谢凛正亲手试窗缝,闻言回头看她一眼。
“这不是麻烦。”他语气不容置疑,“是该做的安置。”
姜荞歌微微一怔。
谢凛又道:“我既答应带你来,便不能叫你住得不明不白。你身子弱,屋子若不收拾妥当,病的是你,耽误的是我。”
她没有再劝,只轻轻点了点头:“我知道了。”
晚间收拾停当时,屋里终于像了样子。
窗缝重新糊过,厚帘垂了下来,炭盆里的火也烧得稳。原本挂在外间的硬弓和兵器都被挪走,只留下一只结实的架子,方便搁药匣与行李。床褥也换了新的,虽不比京中柔软,却比先前那层硬得硌人的好多了。
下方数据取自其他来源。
/-- Every CIM task of chunk k of the rally has ended: no entry of the set's tiles and no signal under way is one. -/
def chunkEnded (p : Plan) (k : Nat) (f : Member) (tiles : List Nat) (s : State) : Bool :=
  let mine := fun (c : BitVec 9) (q : W32) => decide (c.toNat = f.chan ∧ q = f.seq)
  (tiles.all fun l => match serving l s with
    | none => true
    | some t => (tileOf t s).deque.all fun e => !(mine e.d.channel e.d.seq && chunkTask p k e.d)) &&
  s.mesh.all fun m => match m with
    | .signal t g => !(mine g.req.channel g.req.seq && match templateAt t g.tmpl s with
        | some d => chunkTask p k d
        | none => false)
    | .post _ d _ _ => !(mine d.channel d.seq && chunkTask p k d)
    | _ => true

/-- Every bank of chunk k is READY with its scales, or skewed (R204, R211); mirrors too. -/
def chunkReady (p : Plan) (k epoch : Nat) (bank : Bool) (tiles : List Nat) (s : State) : Bool :=
  (chunkMap p k).all fun m =>
    let ps := frameTiles (nth 0x3FF tiles m.ptile) s
    !ps.isEmpty && ps.all fun t =>
      let b := (tileOf t s).bank bank
      decide (b.st = .ready ∧ b.wset.toNat = m.wset ∧ b.mepoch.toNat = epoch % 65536) && (scalesDone b || b.skewed)

/-- No tile of the set is fenced. -/
def setWhole (tiles : List Nat) (s : State) : Bool :=
  tiles.all fun l => match serving l s with
    | some p => !fenced (tilePage p) s
    | none => false

/-- Some row of chunk k still awaits a RESTORE from a second source (R216, R217). -/
def awaitsRestore (v : Version) (sustained : Bool) (p : Plan) (k : Nat) (bank : Bool) (tiles : List Nat) (s : State) : Bool :=
  (sustained || decide (v.t1 ≠ []) || v.hasSource) &&
    (chunkMap p k).any fun m => (frameTiles (nth 0x3FF tiles m.ptile) s).any fun t =>
      ((tileOf t s).bank bank).mem.any fun r => match r.2 with
        | some w => w.poison
        | none => false

/-- FLIP signals to every CIM template of chunk k on every tile of the set (R203). -/
def sendFlips (p : Plan) (k : Nat) (tiles : List Nat) (f : ReqFields) (s : State) : State :=
  tiles.foldl (fun s l => match serving l s with
    | none => s
    | some t =>
      ((List.range (fget (tilePage t) Reg.TILE_TMPL_CFG_COUNT s)).filter fun i =>
        match templateAt t (BitVec.ofNat 16 i) s with
        | some d => chunkTask p k d
        | none => false).foldl
        (fun s i => sendSignal { ltile := BitVec.ofNat 10 l, tmpl := BitVec.ofNat 16 i, req := f } s) s) s

/-- Gates that hold frames for tiles of a set open (R200, R204). -/
def openGates (tiles : List Nat) (s : State) : State :=
  let gs := (s.ws.gated.filter fun g => match g.frame with
    | .inl f => tiles.contains f.ltile.toNat
    | .inr f => tiles.contains f.ltile.toNat).map fun g => (g.half, g.gate)
  gs.eraseDups.foldl (fun s g => openGate g.1 g.2 s) s

/-- Skewed banks of a chunk are counted; a tile skewed in two rallies running sends the chunk's scales to the weight-store
copy, and a skew from that copy marks the image damaged (R211, R212). -/
def countSkews (i : Nat) (v : Version) (p : Plan) (k : Nat) (bank : Bool) (s : State) : State :=
  let c := rallyOf i s
  let tiles := rallyTiles c s
  let bad := ((chunkMap p k).filter fun m => (frameTiles (nth 0x3FF tiles m.ptile) s).any fun t =>
    ((tileOf t s).bank bank).skewed).map fun m => (k, nth 0x3FF tiles m.ptile)
  if bad.isEmpty then s
  else
    let again := bad.any fun b => c.skewLast.contains b
    let s := if c.storeScales.contains k then raiseCcs 17 (setVersion { v with damaged := true } s) else s
    setRally i { c with skews := satAdd 16 c.skews bad.length, skewNow := c.skewNow ++ bad,
                        storeScales := if again ∧ ¬ c.storeScales.contains k then c.storeScales ++ [k] else c.storeScales } s

/-- The flip of the rally `r` to chunk k: signals, the writes of the next chunk, gates; at chunk C − 1 the FORMING rally
begins. -/
def doFlip (i : Nat) (r : Rally) (k : Nat) (v : Version) (p : Plan) (sustained : Bool) (computeNs refillNs : Nat) (s : State) :
    State :=
  let c := rallyOf i s
  let bank := !c.bank
  let tiles := rallyTiles c s
  let s := countSkews i v p k bank s
  let c := rallyOf i s
  let c := { c with running := some { r with chunk := k }, bank := bank, holdAt := none,
                    periodNs := max computeNs refillNs % 2 ^ 24,
                    stalls := if computeNs < refillNs then (c.stalls + 1) % 2 ^ 32 else c.stalls }
  let s := setRally i c s
  let f := rallyFields c r sustained s
  let s := sendFlips p k tiles f.1 f.2
  let s := if k + 1 < p.chunks then loadChunk c v.epoch (k + 1) (!bank) s else s
  let s := openGates tiles s
  if k + 1 = p.chunks then beginForming i s else s

/-- Which rally flips next and to which chunk: the RUNNING one, or a full or gathered FORMING one. -/
def nextFlip (c : RallyCtx) (p : Plan) : Option (Rally × Nat) :=
  match c.running with
  | some r => if r.chunk + 1 < p.chunks then some (r, r.chunk + 1) else none
  | none =>
    if c.forming.begun ≠ none ∧ c.forming.members ≠ [] ∧ (c.forming.members.length = p.bMax ∨ c.forming.gathered = true)
    then some (c.forming, 0) else none

/-- The FORMING rally becomes RUNNING: the roots of its graph are posted; none while credits lack. -/
def startRally (i : Nat) (r : Rally) (v : Version) (h : HandleSt) (s : State) : Option State :=
  let c := rallyOf i s
  let f := rallyFields c r h.sustained s
  match ((memberReqs r s)[0]?).bind fun q => entryOfNum v q.entry s with
  | none => none
  | some e => match postRoots h (roots v e s) f.1 f.2 with
    | none => none
    | some s => some (setRally i { c with forming := {} } s)

/-- A flip whose conditions hold; `restored` lets it pass with rows still poisoned. -/
def tryFlip (i : Nat) (restored : Bool) (computeNs refillNs : Nat) (s : State) : State :=
  let c := rallyOf i s
  match c.handle.bind fun h => handleSt h s with
  | none => s
  | some h =>
    let epoch := match c.running with
      | some r => r.begun
      | none => c.forming.begun
    match (epoch.bind fun e => rallyPlan c e s).bind fun x => (nextFlip c x.2).map fun n => (x, n) with
    | none => s
    | some (x, n) =>
      let tiles := h.tiles
      let bank := !c.bank
      let ended := match lead n.1 with
        | some m => decide (n.2 = 0) || chunkEnded x.2 (n.2 - 1) m tiles s
        | none => true
      if (ended && chunkReady x.2 n.2 x.1.epoch bank tiles s && setWhole tiles s) = false then s
      else if restored = false ∧ awaitsRestore x.1 h.sustained x.2 n.2 bank tiles s = true then
        if c.holdAt = none then setRally i { c with holdAt := some s.timer, holds := satAdd 16 c.holds 1 } s else s
      else if n.2 = 0 then match startRally i n.1 x.1 h s with
        | some s => doFlip i n.1 0 x.1 x.2 h.sustained computeNs refillNs s
        | none => s
      else doFlip i n.1 n.2 x.1 x.2 h.sustained computeNs refillNs s
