-- ==== Sys2Proof/Machine/Boot.lean ====
section
/-! DEFINITION. Resets, start-up, self-test, boot and recovery (chapter 16, R281, R406 to R420, R428, R435). -/

namespace Sys2Proof.Machine

/-! ## Resets (R406 to R408) -/

/-- The AON domain after a device reset (R407): LOCK bits clear, the save is discarded, HOLDER is none and TOKEN keeps its
value; the AON page's registers stay. -/
def aonAfterReset (s : State) : Store W32 :=
  s.regs.filter fun r => decide ((r.1 / 0x1000 = pageNum .aon ∧ r.1 % 0x1000 ≠ 0x030) ∨
    ((r.1 / 0x1000 = pageNum (.rf .north) ∨ r.1 / 0x1000 = pageNum (.rf .south)) ∧ r.1 % 0x1000 = 0x104))

/-- A device reset, AON domain excepted (R406, R407). A sensor's failure clears with it (R434). -/
def deviceReset (cause : Nat) (s : State) : State :=
  let held := decide (s.phase = .resetHeld)
  let x := coreLoss { s with save := none, record := none, replicaN := {}, replicaS := {}, boot := {} }
  { x with regs := aonAfterReset s, phase := .resetHeld, causes := s.causes.filter fun c => decide (c.1 = pageNum .aon),
           pins := { s.pins with resetL := decide (cause = 1), railEn := true,
                                 thermTrip := decide (cause = 4) || (held && s.pins.thermTrip) },
           sensors := s.sensors.map fun x => (x.1, { x.2 with failed := false }) }
    |> fset .aon Reg.AON_RESET_CAUSE_CAUSE cause |> fset .aon Reg.AON_SAVE_STAT_VALID 0

/-- A power-on: the AON domain clears as well and the timer starts at 0 (R407). -/
def powerOn (s : State) : State :=
  { deviceReset 0 { s with regs := [] } with timer := 0, timerFrac := 0, regs := [], causes := [], releasedAt := 0 }

/-- POWER_ON_RESET (R406, R427): the internal reset is held until every rail is good. -/
def execPowerOnReset (s : State) : Host.Outcome State Fault Refusal := .next (powerOn s)

/-- EXTERNAL_RESET (R406). -/
def execExternalReset (s : State) : Host.Outcome State Fault Refusal := .next (deviceReset 1 s)

/-- SAG_RESET (R377). -/
def execSagReset (half : Half) (depth : Byte) (s : State) : Host.Outcome State Fault Refusal :=
  if s.phase = .off ∨ depth.toNat ≤ 110 ∨ present s (.cc half) = false then .next s else .next (deviceReset 2 s)

/-- RAIL_LOSS (R428): at OFF the rails other than VDD_AON may go. -/
def execRailLoss (aon : Bool) (s : State) : Host.Outcome State Fault Refusal :=
  if aon then .next (powerOn s) else if s.phase = .off then .next s else .next (deviceReset 2 s)

/-- Both control complexes are lost: every half fenced, or both watchdogs expired within 1 ms (R406). -/
def bothLost (s : State) : Bool :=
  let fencedOut := fun (h : Half) => fenced (.cc h) s || !present s (.cc h)
  (fencedOut .north && fencedOut .south) || match s.complexN.dogAt, s.complexS.dogAt with
    | some a, some b => decide (a ≤ b + ticks 1000 ∧ b ≤ a + ticks 1000)
    | _, _ => false

/-- BOTH_CC_LOST_RESET (R406). -/
def execBothCcLostReset (s : State) : Host.Outcome State Fault Refusal :=
  if bothLost s then .next (deviceReset 3 s) else .next s

/-- THERMAL_TRIP (R406, R435). -/
def execThermalTrip (sensor : Fin 48) (s : State) : Host.Outcome State Fault Refusal :=
  if s.phase ≠ .off ∧ 960 ≤ (sensorOf sensor.val s).temp then .next (deviceReset 4 s) else .next s

/-- DBG_RESET (R45): another KEY raises BAD_ACCESS. -/
def execDbgReset (w : Wr) (data : W32) (s : State) : Host.Outcome State Fault Refusal :=
  if bitsOf data.toNat 31 1 = 0 then .next s
  else .next (guarded w .dbg 0x104 (fun s => if bitsOf data.toNat 0 16 = 0xD5E7 then deviceReset 5 s else raise .dbg 5 s) s)

/-- RESET_RELEASE (R408): after a thermal trip every sensor has read below 95.0 °C. -/
def execResetRelease (s : State) : Host.Outcome State Fault Refusal :=
  let cool := (List.range 48).all fun i => decide ((sensorOf i s).temp < 760)
  if s.phase ≠ .resetHeld ∨ (s.pins.thermTrip = true ∧ cool = false) then .next s
  else .next { s with phase := .starting, releasedAt := s.timer, pins := { s.pins with resetL := false, thermTrip := false } }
裴虎等人被谢凛训得灰头土脸,退出去时一个个低眉顺眼,却又不敢露出半分不服。
走到门口,裴虎忍不住压着嗓子同旁边人嘀咕了一句:“将军在前头打仗都没这么细。”
那人也压低声:“废话,前头住的是兵,这里住的是夫人,能一样么?”
姜荞歌坐在内间,隐隐听见了这一句,指尖微微一顿。若换作先前,她大约会因这话脸热。可此刻,她心里却只觉得更清楚了一些。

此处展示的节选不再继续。